PROBLEM TO SOLVE: Only the lines from the line holding "let k := (requestFrame i).kind" through the final line of the entries below are to be returned, exactly as they stand.

(THE DATA begins)

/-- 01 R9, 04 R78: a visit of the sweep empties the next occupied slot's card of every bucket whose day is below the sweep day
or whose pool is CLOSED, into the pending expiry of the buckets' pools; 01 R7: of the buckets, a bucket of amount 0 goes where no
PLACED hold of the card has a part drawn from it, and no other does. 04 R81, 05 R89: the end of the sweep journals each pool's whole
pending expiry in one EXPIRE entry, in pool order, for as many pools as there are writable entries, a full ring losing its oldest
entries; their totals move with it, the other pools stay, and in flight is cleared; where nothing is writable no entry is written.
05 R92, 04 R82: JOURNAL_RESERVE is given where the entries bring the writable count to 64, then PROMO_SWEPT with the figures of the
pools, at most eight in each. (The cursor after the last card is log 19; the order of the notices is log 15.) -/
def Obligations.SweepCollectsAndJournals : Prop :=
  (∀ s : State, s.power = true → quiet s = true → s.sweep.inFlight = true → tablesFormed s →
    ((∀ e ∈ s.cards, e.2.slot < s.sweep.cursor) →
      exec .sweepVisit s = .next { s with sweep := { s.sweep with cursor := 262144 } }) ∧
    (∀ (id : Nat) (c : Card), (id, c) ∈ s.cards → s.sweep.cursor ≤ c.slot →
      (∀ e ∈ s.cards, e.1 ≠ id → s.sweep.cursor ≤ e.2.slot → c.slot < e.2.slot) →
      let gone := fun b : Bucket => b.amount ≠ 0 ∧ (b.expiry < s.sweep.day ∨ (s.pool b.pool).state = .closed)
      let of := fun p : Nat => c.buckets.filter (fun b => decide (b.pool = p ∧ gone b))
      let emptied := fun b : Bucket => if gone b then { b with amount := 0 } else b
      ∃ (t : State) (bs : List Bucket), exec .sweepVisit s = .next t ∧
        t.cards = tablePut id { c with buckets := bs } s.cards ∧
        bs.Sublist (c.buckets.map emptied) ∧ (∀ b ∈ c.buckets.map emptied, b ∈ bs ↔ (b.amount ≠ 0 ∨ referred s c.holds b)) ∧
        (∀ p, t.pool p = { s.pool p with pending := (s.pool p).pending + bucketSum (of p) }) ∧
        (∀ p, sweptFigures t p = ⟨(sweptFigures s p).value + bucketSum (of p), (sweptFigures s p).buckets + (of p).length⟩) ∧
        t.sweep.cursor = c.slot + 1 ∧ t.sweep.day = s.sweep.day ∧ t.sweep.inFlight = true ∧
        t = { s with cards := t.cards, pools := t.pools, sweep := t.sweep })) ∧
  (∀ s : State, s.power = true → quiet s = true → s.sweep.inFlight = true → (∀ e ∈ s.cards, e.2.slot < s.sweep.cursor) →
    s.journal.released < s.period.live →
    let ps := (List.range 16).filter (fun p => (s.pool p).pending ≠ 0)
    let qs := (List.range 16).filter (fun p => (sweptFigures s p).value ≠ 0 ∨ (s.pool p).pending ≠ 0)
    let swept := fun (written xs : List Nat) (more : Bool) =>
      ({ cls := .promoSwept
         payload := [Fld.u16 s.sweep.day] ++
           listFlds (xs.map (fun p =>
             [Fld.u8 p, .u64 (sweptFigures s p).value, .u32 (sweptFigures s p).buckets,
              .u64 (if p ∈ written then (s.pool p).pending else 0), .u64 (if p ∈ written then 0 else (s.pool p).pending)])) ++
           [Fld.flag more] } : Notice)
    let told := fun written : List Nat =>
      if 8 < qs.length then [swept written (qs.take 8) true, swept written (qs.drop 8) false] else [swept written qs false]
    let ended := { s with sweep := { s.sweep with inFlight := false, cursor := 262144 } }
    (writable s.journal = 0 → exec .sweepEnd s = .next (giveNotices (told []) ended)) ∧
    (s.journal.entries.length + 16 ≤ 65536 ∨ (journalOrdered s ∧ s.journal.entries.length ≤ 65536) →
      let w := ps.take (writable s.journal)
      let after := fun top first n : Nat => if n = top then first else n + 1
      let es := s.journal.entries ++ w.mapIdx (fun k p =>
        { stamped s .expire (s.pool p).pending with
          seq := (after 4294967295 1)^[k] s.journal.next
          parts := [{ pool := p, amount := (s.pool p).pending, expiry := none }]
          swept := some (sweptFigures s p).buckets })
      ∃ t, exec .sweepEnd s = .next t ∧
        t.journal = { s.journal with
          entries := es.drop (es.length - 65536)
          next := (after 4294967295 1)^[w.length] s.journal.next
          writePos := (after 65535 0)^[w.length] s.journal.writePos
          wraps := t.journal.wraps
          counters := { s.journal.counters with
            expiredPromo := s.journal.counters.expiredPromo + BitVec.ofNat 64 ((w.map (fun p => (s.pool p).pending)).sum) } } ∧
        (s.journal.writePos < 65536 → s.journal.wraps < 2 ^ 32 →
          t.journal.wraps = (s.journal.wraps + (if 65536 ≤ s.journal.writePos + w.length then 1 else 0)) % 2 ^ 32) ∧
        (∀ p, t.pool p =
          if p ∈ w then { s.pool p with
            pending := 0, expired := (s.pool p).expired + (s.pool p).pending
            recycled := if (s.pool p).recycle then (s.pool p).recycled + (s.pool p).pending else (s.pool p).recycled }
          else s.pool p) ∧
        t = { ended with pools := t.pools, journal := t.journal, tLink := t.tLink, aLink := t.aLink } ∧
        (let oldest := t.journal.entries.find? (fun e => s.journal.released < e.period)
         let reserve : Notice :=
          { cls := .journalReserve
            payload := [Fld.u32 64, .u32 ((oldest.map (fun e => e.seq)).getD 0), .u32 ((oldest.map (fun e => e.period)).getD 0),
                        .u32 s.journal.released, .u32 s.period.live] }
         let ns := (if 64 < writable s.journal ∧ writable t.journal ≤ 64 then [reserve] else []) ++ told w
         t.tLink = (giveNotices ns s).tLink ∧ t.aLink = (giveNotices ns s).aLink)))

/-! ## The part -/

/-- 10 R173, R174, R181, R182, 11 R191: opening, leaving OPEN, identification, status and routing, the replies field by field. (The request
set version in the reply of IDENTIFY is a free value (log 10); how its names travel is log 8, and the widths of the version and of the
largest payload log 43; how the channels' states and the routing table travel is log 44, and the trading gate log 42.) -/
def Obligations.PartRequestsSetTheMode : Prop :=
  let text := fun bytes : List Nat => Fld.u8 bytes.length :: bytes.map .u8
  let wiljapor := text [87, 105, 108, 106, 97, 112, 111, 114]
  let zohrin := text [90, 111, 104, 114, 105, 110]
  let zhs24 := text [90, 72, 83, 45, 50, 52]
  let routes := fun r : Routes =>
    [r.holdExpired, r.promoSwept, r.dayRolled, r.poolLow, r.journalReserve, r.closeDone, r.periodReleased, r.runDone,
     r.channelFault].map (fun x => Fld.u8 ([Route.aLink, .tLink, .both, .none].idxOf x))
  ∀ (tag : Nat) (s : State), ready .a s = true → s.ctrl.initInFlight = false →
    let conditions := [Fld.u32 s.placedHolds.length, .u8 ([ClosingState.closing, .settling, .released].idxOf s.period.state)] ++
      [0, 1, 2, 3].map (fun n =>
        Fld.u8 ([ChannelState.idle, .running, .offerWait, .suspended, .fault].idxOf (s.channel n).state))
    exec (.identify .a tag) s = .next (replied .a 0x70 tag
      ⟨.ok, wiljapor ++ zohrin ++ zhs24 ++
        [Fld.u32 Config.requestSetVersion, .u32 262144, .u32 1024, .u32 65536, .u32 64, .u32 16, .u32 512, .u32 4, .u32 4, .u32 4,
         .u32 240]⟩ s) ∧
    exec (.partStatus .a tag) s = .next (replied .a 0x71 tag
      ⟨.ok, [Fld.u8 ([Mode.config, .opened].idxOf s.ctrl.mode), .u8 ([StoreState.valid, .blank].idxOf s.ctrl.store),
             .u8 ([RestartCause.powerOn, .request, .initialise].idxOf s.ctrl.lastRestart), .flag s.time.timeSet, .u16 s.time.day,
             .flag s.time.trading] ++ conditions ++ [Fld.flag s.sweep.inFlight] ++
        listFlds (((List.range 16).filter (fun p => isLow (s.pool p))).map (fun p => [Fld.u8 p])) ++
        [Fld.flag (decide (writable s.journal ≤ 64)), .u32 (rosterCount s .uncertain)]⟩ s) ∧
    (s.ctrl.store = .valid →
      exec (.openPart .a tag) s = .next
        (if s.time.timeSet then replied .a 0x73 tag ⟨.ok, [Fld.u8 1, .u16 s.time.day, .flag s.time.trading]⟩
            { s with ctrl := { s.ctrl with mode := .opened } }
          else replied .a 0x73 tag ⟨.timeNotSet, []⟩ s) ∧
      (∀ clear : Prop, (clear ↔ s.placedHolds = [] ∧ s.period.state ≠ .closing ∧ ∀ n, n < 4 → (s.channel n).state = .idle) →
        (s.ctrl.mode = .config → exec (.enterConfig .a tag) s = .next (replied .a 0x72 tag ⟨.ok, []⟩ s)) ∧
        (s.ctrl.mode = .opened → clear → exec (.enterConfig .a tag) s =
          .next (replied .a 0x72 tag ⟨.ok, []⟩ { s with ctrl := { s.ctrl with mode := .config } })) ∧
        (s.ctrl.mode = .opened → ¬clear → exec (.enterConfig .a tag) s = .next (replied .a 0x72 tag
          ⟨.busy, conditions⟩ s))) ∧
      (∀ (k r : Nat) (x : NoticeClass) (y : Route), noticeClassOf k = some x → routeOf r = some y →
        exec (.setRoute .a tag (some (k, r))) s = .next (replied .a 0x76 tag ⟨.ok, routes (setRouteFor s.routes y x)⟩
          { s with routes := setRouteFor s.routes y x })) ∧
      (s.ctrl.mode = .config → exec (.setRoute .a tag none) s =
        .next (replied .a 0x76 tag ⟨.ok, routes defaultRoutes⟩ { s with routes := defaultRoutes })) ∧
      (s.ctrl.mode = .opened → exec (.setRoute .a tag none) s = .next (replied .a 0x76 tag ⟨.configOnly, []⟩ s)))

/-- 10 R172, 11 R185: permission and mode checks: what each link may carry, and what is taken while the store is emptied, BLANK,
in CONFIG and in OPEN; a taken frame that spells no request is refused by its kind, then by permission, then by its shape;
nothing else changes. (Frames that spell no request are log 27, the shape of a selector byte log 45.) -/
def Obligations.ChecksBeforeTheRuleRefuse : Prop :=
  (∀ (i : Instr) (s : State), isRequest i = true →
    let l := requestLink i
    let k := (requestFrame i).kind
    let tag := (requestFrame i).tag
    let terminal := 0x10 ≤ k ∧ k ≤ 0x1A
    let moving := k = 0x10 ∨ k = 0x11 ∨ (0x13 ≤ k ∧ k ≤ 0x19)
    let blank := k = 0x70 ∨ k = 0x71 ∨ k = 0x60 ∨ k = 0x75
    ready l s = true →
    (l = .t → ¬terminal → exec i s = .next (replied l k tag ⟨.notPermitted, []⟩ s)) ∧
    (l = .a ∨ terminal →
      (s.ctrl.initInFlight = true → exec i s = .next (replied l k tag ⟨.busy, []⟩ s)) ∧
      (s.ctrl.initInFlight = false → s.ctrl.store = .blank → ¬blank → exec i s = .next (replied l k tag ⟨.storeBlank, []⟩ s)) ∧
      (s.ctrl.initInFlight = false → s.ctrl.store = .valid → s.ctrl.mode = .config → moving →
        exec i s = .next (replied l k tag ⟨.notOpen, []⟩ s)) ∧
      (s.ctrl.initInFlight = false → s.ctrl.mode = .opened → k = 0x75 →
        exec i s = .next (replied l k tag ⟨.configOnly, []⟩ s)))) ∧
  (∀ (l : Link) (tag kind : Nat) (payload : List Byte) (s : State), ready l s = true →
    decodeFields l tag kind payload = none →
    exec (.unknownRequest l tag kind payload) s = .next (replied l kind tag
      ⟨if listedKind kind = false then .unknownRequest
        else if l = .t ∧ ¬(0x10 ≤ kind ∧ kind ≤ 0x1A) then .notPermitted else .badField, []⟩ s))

(THE DATA ends)

FINISHED EXERCISE:
    let k := (requestFrame i).kind
    let tag := (requestFrame i).tag
    let terminal := 0x10 ≤ k ∧ k ≤ 0x1A
    let moving := k = 0x10 ∨ k = 0x11 ∨ (0x13 ≤ k ∧ k ≤ 0x19)
    let blank := k = 0x70 ∨ k = 0x71 ∨ k = 0x60 ∨ k = 0x75
    ready l s = true →
    (l = .t → ¬terminal → exec i s = .next (replied l k tag ⟨.notPermitted, []⟩ s)) ∧
    (l = .a ∨ terminal →
      (s.ctrl.initInFlight = true → exec i s = .next (replied l k tag ⟨.busy, []⟩ s)) ∧
      (s.ctrl.initInFlight = false → s.ctrl.store = .blank → ¬blank → exec i s = .next (replied l k tag ⟨.storeBlank, []⟩ s)) ∧
      (s.ctrl.initInFlight = false → s.ctrl.store = .valid → s.ctrl.mode = .config → moving →
        exec i s = .next (replied l k tag ⟨.notOpen, []⟩ s)) ∧
      (s.ctrl.initInFlight = false → s.ctrl.mode = .opened → k = 0x75 →
        exec i s = .next (replied l k tag ⟨.configOnly, []⟩ s)))) ∧
  (∀ (l : Link) (tag kind : Nat) (payload : List Byte) (s : State), ready l s = true →
    decodeFields l tag kind payload = none →
    exec (.unknownRequest l tag kind payload) s = .next (replied l kind tag
      ⟨if listedKind kind = false then .unknownRequest
        else if l = .t ∧ ¬(0x10 ≤ kind ∧ kind ≤ 0x1A) then .notPermitted else .badField, []⟩ s))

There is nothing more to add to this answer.